A Multistage graph is a directed graph in which the nodes can be divided into a set of stages such that all edges are from a stage to next stage only (In other words there is no edge between vertices of same stage and from a vertex of current stage to previous stage).
We are given a multistage graph, a source and a destination, we need to find shortest path from source to destination. By convention, we consider source at stage 1 and destination as last stage.
Following is an example graph we will consider in this article :- 
 

 

Now there are various strategies we can apply :-



  • The Brute force method of finding all possible paths between Source and Destination and then finding the minimum. That’s the WORST possible strategy.
  • Dijkstra’s Algorithm of Single Source shortest paths. This method will find shortest paths from source to all other nodes which is not required in this case. So it will take a lot of time and it doesn’t even use the SPECIAL feature that this MULTI-STAGE graph has.
  • Simple Greedy Method – At each node, choose the shortest outgoing path. If we apply this approach to the example graph give above we get the solution as 1 + 4 + 18 = 23. But a quick look at the graph will show much shorter paths available than 23. So the greedy method fails !
  • The best option is Dynamic Programming. So we need to find Optimal Sub-structure, Recursive Equations and Overlapping Sub-problems.

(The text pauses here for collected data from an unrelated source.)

/-- A channel fails: it is retired, or it is the second of its group (R312, R313). -/
def State.retire (s : State) (die g c : Nat) : State :=
  let d := s.die die
  if d.retired.any (·.1 == g) then s.modDie die fun d => { d with dead := d.dead ++ [(g, c)] }
  else
    (s.modDie die fun d => { d with retired := d.retired ++ [(g, c)], drain := true }).fault [0] 9 0 die
      (BitVec.ofNat 64 (2 * die + g / 2)) (BitVec.ofNat 64 (16 * (g % 2) + c)) 0

/-- The channels of a die that have shown repeats in more than 16 rows in one Bloom period, and are neither
retired nor dead: group and channel (R312). -/
def Die.worn (d : Die) : List (Nat × Nat) :=
  ((List.range 64).map fun u => (u / 16, u % 16)).filter fun p =>
    !(d.retired ++ d.dead).contains p &&
      decide (16 < (d.repeats.filter fun k => k / 2 ^ 26 == 16 * p.1 + p.2).length)

/-- CHANNEL_RETIRE (R312): the channel loses training, which an input says, or has shown too many repeats, upon which
the event is due (`State.due`). -/
def execChannelRetire (die group channel : Nat) (s : State) : Out :=
  let d := s.die die
  happen (decide (die < 4) && decide (group < 4) && decide (channel < 16) && !(d.retired ++ d.dead).contains (group, channel))
    "CHANNEL_RETIRE" (s.retire die group channel)

/-- ROOT_PORT_LOST (R306): every frame that names the port is poisoned; a frame in a swap is not, since its
slot holds both locations. -/
def State.losePort (s : State) (die : Nat) : State :=
  (List.range 4).foldl (fun s x =>
    ((s.die x).map.filter fun e => e.2.tier == 2 && e.2.loc / 2 ^ 29 == die && (e.2.state == 1 || e.2.state == 3)).foldl
      (fun s e => s.poisonFrame x e.1 1) s) (s.modDie die fun d => { d with lostRp := true })
def execRootPortLost (die : Nat) (s : State) : Out :=
  happen (decide (die < 4) && !(s.die die).lostRp) "ROOT_PORT_LOST" (s.losePort die)

end Sys2Proof.Machine
end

Optimal Substructure and Recursive Equation :- 
We define the notation :- M(x, y) as the minimum cost to T(target node) from Stage x, Node y. 
 

Shortest distance from stage 1, node 0 to 
destination, i.e., 7 is M(1, 0).

// From 0, we can go to 1 or 2 or 3 to
// reach 7.              
M(1, 0) = min(1 + M(2, 1),
              2 + M(2, 2),
              5 + M(2, 3))

This means that our problem of 0 —> 7 is now sub-divided into 3 sub-problems :-
 

So if we have total 'n' stages and target
as T, then the stopping condition  will be :-
M(n-1, i) = i ---> T + M(n, T) = i ---> T

Recursion Tree and Overlapping Sub-Problems:- 
So, the hierarchy of M(x, y) evaluations will look something like this :-
 

In M(i, j), i is stage number and
j is node number

                   M(1, 0)
           /          |         \                             
          /           |          \                            
       M(2, 1)      M(2, 2)        M(2, 3)
    /      \        /     \         /    \
M(3, 4)  M(3, 5)  M(3, 4)  M(3, 5) M(3, 6)  M(3, 6)
 .         .       .       .          .        .
 .         .       .       .          .        .
 .         .       .       .          .        .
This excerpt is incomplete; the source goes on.